[Start of Attachment]
-- ==== Sys2Proof/Certificates/Slice0/Obligations.lean ====
section
/-! DEFINITION. The statements about the block that the provers are asked to prove. -/

section
open Sys2Proof Sys2Proof.Machine

/-! ## The command word -/

/-- R101 to R103: the decoder gives back every well-formed command from its word, with every operand at
every legal value. -/
def Obligations.DecodeEncodeRoundTrip : Prop :=
  ∀ i : Instr, i.wellFormed = true → decode (encode i) = .ok i

/-- R105: a word decodes to a command exactly when it matches the command's row under the row's mask,
its operand fields are the command's operands, and these are legal; and no two rows overlap. -/
def Obligations.DecodeSelectsRow : Prop :=
  (∀ (w : BitVec 64) (i : Instr), decode w = .ok i ↔
    (i.wellFormed = true ∧
      match i with
      | .sopen a b =>
        w &&& 0xFFFFFFFFFF0000FF#64 = 0x01#64
        ∧ a = BitVec.ofNat 8 (w.toNat / 2 ^ 8) ∧ b = BitVec.ofNat 8 (w.toNat / 2 ^ 16)
      | .bwsWrite imm a =>
        w &&& 0x00000000FFFF00FF#64 = 0x11#64
        ∧ a = BitVec.ofNat 8 (w.toNat / 2 ^ 8) ∧ imm = BitVec.ofNat 32 (w.toNat / 2 ^ 32)
      | .bwsRead a =>
        w &&& 0xFFFFFFFFFFFF00FF#64 = 0x13#64 ∧ a = BitVec.ofNat 8 (w.toNat / 2 ^ 8)
      | j => w &&& 0xFFFFFFFFFFFFFFFF#64 = (opcodeOf j).setWidth 64))
  ∧ ∀ (w : BitVec 64) (i j : Instr),
      w &&& maskOf i = matchOf i → w &&& maskOf j = matchOf j → opcodeOf i = opcodeOf j

/-- Words of the spec's examples and programs (R161, R107 with 95_test_vectors.md P1 to P6): the decoder
reads the command the spec names. -/
def Obligations.KnownWordsDecode : Prop :=
  decode 0x0000000000000000#64 = .ok .nop
  ∧ decode 0x0000000000000101#64 = .ok (.sopen 1#8 0#8)
  ∧ decode 0x0000000000010301#64 = .ok (.sopen 3#8 1#8)
  ∧ decode 0x0000000000000002#64 = .ok .compress
  ∧ decode 0x0000004100000C11#64 = .ok (.bwsWrite 0x41#32 12#8)
  ∧ decode 0x000ABCDE00001411#64 = .ok (.bwsWrite 0xABCDE#32 20#8)
  ∧ decode 0x0000000000000C13#64 = .ok (.bwsRead 12#8)
  ∧ decode 0x0000000000000024#64 = .ok .hufEncode
  ∧ decode 0x0000000000000035#64 = .ok .artDecstep
  ∧ decode 0x0000000000000044#64 = .ok .lzwWrhdr

/-- R104, R314: the decoder rejects exactly the illegal words, and the block refuses them: CMDERR is set
and nothing else changes. -/
def Obligations.IllegalWordRefused : Prop :=
  ∀ w : BitVec 64,
    (illegalWord w ↔ ∃ e, decode w = .error e)
    ∧ (illegalWord w → ∀ s : State, hostCommand w s = .next { s with cmderr := true })

/-! ## One step -/

/-- R20, R82: a command word at the command port whose decoding is `i` makes the step `exec i`, with the
word taken off the port; with nothing pending the block waits (R53).  The port is the model's form of
the host's actions, notes/assumptions/1. -/
def Obligations.StepRunsCommand : Prop :=
  (∀ (s : State) (w : BitVec 64) (rest : List HostAct) (i : Instr),
    s.port = .command w :: rest → decode w = .ok i → step s = exec i { s with port := rest })
  ∧ ∀ s : State, s.port = [] → step s = .next s

/-- R81: what the host's other actions do, and when: SRC bytes and SRC_LEN while PHASE is IDLE, DONE or
FAULT, reset at any time; and the host's read of DST below DST_LEN at IDLE, DONE or FAULT.  The model's
choices are: a write at another time is a fault (notes/assumptions/6); reset keeps the parameters and
the actions still pending, lists nothing in SRC and DST (notes/assumptions/9) and gives the engine tables
the values of notes/assumptions/4; a read of DST at another time or at DST_LEN or above gives nothing
(notes/assumptions/10). -/
def Obligations.HostActions : Prop :=
  ∀ (s : State) (rest : List HostAct),
    (∀ addr b, s.port = .writeSrc addr b :: rest → (s.between ∨ s.phase = .fault) →
      ∃ t, step s = .next t ∧ t = { s with port := rest, src := t.src }
        ∧ ∀ a, Memory.read t.src a = if a = addr.toNat then some b else Memory.read s.src a)
    ∧ (∀ n, s.port = .writeSrcLen n :: rest → (s.between ∨ s.phase = .fault) →
      step s = .next { s with port := rest, srcLen := n })
    ∧ (∀ act, s.port = act :: rest → ((∃ addr b, act = .writeSrc addr b) ∨ ∃ n, act = .writeSrcLen n) →
      ¬(s.between ∨ s.phase = .fault) → step s = .fault .hostDuringCall)
    ∧ (s.port = .reset :: rest → step s = .next { State.reset with cfg := s.cfg, port := rest })
    ∧ ∀ a, hostReadDst a s
        = if (s.between ∨ s.phase = .fault) ∧ a < s.dstLen.toNat then Memory.read s.dst a else none

/-- R34 with the codes of R22 to R25: the register numbers, each register read zero-extended, and 0 for
any other number. -/
def Obligations.RegisterMap : Prop :=
  ∀ s : State,
    (hostReadReg 0x00 s).toNat
        = (match s.codec with | .closed => 0 | .huf => 1 | .art => 2 | .lzw => 3)
    ∧ (hostReadReg 0x01 s).toNat = (match s.mode with | .compress => 0 | .decompress => 1)
    ∧ (hostReadReg 0x02 s).toNat
        = (match s.phase with
          | .idle => 0x00 | .done => 0x01 | .fault => 0x02
          | .hCounted => 0x20 | .hBuilt => 0x21 | .hCoded => 0x22
          | .hHdrw => 0x23 | .hHdrr => 0x24 | .hRebuilt => 0x25
          | .aInit => 0x30 | .aEnc => 0x31 | .aDec => 0x32
          | .lInit => 0x40 | .lScan => 0x41 | .lScanned => 0x42
          | .lWidth => 0x43 | .lHdrw => 0x44 | .lDec => 0x45)
    ∧ (hostReadReg 0x03 s).toNat
        = (match s.err with | .noError => 0 | .modeMismatch => 1 | .modelPrecision => 2 | .ioFailure => 3)
    ∧ (hostReadReg 0x04 s).toNat = (if s.cmderr then 1 else 0)
    ∧ hostReadReg 0x05 s = s.result ∧ hostReadReg 0x06 s = s.origSize
    ∧ hostReadReg 0x07 s = s.compSize ∧ hostReadReg 0x08 s = s.srcLen
    ∧ hostReadReg 0x09 s = s.srcPos ∧ hostReadReg 0x0A s = s.dstLen
    ∧ (hostReadReg 0x0B s).toNat = s.lzw.width.toNat
    ∧ (hostReadReg 0x0C s).toNat = s.huf.leafCnt.val
    ∧ ∀ n, 0x0C < n → hostReadReg n s = 0#64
[End of Attachment]
▶ [Problem to work on]: Reproduce every entry exactly, with nothing added or dropped.

▶ [Written reply]:
-- ==== Sys2Proof/Certificates/Slice0/Obligations.lean ====
section
/-! DEFINITION. The statements about the block that the provers are asked to prove. -/

section
open Sys2Proof Sys2Proof.Machine

/-! ## The command word -/

/-- R101 to R103: the decoder gives back every well-formed command from its word, with every operand at
every legal value. -/
def Obligations.DecodeEncodeRoundTrip : Prop :=
  ∀ i : Instr, i.wellFormed = true → decode (encode i) = .ok i

/-- R105: a word decodes to a command exactly when it matches the command's row under the row's mask,
its operand fields are the command's operands, and these are legal; and no two rows overlap. -/
def Obligations.DecodeSelectsRow : Prop :=
  (∀ (w : BitVec 64) (i : Instr), decode w = .ok i ↔
    (i.wellFormed = true ∧
      match i with
      | .sopen a b =>
        w &&& 0xFFFFFFFFFF0000FF#64 = 0x01#64
        ∧ a = BitVec.ofNat 8 (w.toNat / 2 ^ 8) ∧ b = BitVec.ofNat 8 (w.toNat / 2 ^ 16)
      | .bwsWrite imm a =>
        w &&& 0x00000000FFFF00FF#64 = 0x11#64
        ∧ a = BitVec.ofNat 8 (w.toNat / 2 ^ 8) ∧ imm = BitVec.ofNat 32 (w.toNat / 2 ^ 32)
      | .bwsRead a =>
        w &&& 0xFFFFFFFFFFFF00FF#64 = 0x13#64 ∧ a = BitVec.ofNat 8 (w.toNat / 2 ^ 8)
      | j => w &&& 0xFFFFFFFFFFFFFFFF#64 = (opcodeOf j).setWidth 64))
  ∧ ∀ (w : BitVec 64) (i j : Instr),
      w &&& maskOf i = matchOf i → w &&& maskOf j = matchOf j → opcodeOf i = opcodeOf j

/-- Words of the spec's examples and programs (R161, R107 with 95_test_vectors.md P1 to P6): the decoder
reads the command the spec names. -/
def Obligations.KnownWordsDecode : Prop :=
  decode 0x0000000000000000#64 = .ok .nop
  ∧ decode 0x0000000000000101#64 = .ok (.sopen 1#8 0#8)
  ∧ decode 0x0000000000010301#64 = .ok (.sopen 3#8 1#8)
  ∧ decode 0x0000000000000002#64 = .ok .compress
  ∧ decode 0x0000004100000C11#64 = .ok (.bwsWrite 0x41#32 12#8)
  ∧ decode 0x000ABCDE00001411#64 = .ok (.bwsWrite 0xABCDE#32 20#8)
  ∧ decode 0x0000000000000C13#64 = .ok (.bwsRead 12#8)
  ∧ decode 0x0000000000000024#64 = .ok .hufEncode
  ∧ decode 0x0000000000000035#64 = .ok .artDecstep
  ∧ decode 0x0000000000000044#64 = .ok .lzwWrhdr

/-- R104, R314: the decoder rejects exactly the illegal words, and the block refuses them: CMDERR is set
and nothing else changes. -/
def Obligations.IllegalWordRefused : Prop :=
  ∀ w : BitVec 64,
    (illegalWord w ↔ ∃ e, decode w = .error e)
    ∧ (illegalWord w → ∀ s : State, hostCommand w s = .next { s with cmderr := true })

/-! ## One step -/

/-- R20, R82: a command word at the command port whose decoding is `i` makes the step `exec i`, with the
word taken off the port; with nothing pending the block waits (R53).  The port is the model's form of
the host's actions, notes/assumptions/1. -/
def Obligations.StepRunsCommand : Prop :=
  (∀ (s : State) (w : BitVec 64) (rest : List HostAct) (i : Instr),
    s.port = .command w :: rest → decode w = .ok i → step s = exec i { s with port := rest })
  ∧ ∀ s : State, s.port = [] → step s = .next s

/-- R81: what the host's other actions do, and when: SRC bytes and SRC_LEN while PHASE is IDLE, DONE or
FAULT, reset at any time; and the host's read of DST below DST_LEN at IDLE, DONE or FAULT.  The model's
choices are: a write at another time is a fault (notes/assumptions/6); reset keeps the parameters and
the actions still pending, lists nothing in SRC and DST (notes/assumptions/9) and gives the engine tables
the values of notes/assumptions/4; a read of DST at another time or at DST_LEN or above gives nothing
(notes/assumptions/10). -/
def Obligations.HostActions : Prop :=
  ∀ (s : State) (rest : List HostAct),
    (∀ addr b, s.port = .writeSrc addr b :: rest → (s.between ∨ s.phase = .fault) →
      ∃ t, step s = .next t ∧ t = { s with port := rest, src := t.src }
        ∧ ∀ a, Memory.read t.src a = if a = addr.toNat then some b else Memory.read s.src a)
    ∧ (∀ n, s.port = .writeSrcLen n :: rest → (s.between ∨ s.phase = .fault) →
      step s = .next { s with port := rest, srcLen := n })
    ∧ (∀ act, s.port = act :: rest → ((∃ addr b, act = .writeSrc addr b) ∨ ∃ n, act = .writeSrcLen n) →
      ¬(s.between ∨ s.phase = .fault) → step s = .fault .hostDuringCall)
    ∧ (s.port = .reset :: rest → step s = .next { State.reset with cfg := s.cfg, port := rest })
    ∧ ∀ a, hostReadDst a s
        = if (s.between ∨ s.phase = .fault) ∧ a < s.dstLen.toNat then Memory.read s.dst a else none

/-- R34 with the codes of R22 to R25: the register numbers, each register read zero-extended, and 0 for
any other number. -/
def Obligations.RegisterMap : Prop :=
  ∀ s : State,
    (hostReadReg 0x00 s).toNat
        = (match s.codec with | .closed => 0 | .huf => 1 | .art => 2 | .lzw => 3)
    ∧ (hostReadReg 0x01 s).toNat = (match s.mode with | .compress => 0 | .decompress => 1)
    ∧ (hostReadReg 0x02 s).toNat
        = (match s.phase with
          | .idle => 0x00 | .done => 0x01 | .fault => 0x02
          | .hCounted => 0x20 | .hBuilt => 0x21 | .hCoded => 0x22
          | .hHdrw => 0x23 | .hHdrr => 0x24 | .hRebuilt => 0x25
          | .aInit => 0x30 | .aEnc => 0x31 | .aDec => 0x32
          | .lInit => 0x40 | .lScan => 0x41 | .lScanned => 0x42
          | .lWidth => 0x43 | .lHdrw => 0x44 | .lDec => 0x45)
    ∧ (hostReadReg 0x03 s).toNat
        = (match s.err with | .noError => 0 | .modeMismatch => 1 | .modelPrecision => 2 | .ioFailure => 3)
    ∧ (hostReadReg 0x04 s).toNat = (if s.cmderr then 1 else 0)
    ∧ hostReadReg 0x05 s = s.result ∧ hostReadReg 0x06 s = s.origSize
    ∧ hostReadReg 0x07 s = s.compSize ∧ hostReadReg 0x08 s = s.srcLen
    ∧ hostReadReg 0x09 s = s.srcPos ∧ hostReadReg 0x0A s = s.dstLen
    ∧ (hostReadReg 0x0B s).toNat = s.lzw.width.toNat
    ∧ (hostReadReg 0x0C s).toNat = s.huf.leafCnt.val
    ∧ ∀ n, 0x0C < n → hostReadReg n s = 0#64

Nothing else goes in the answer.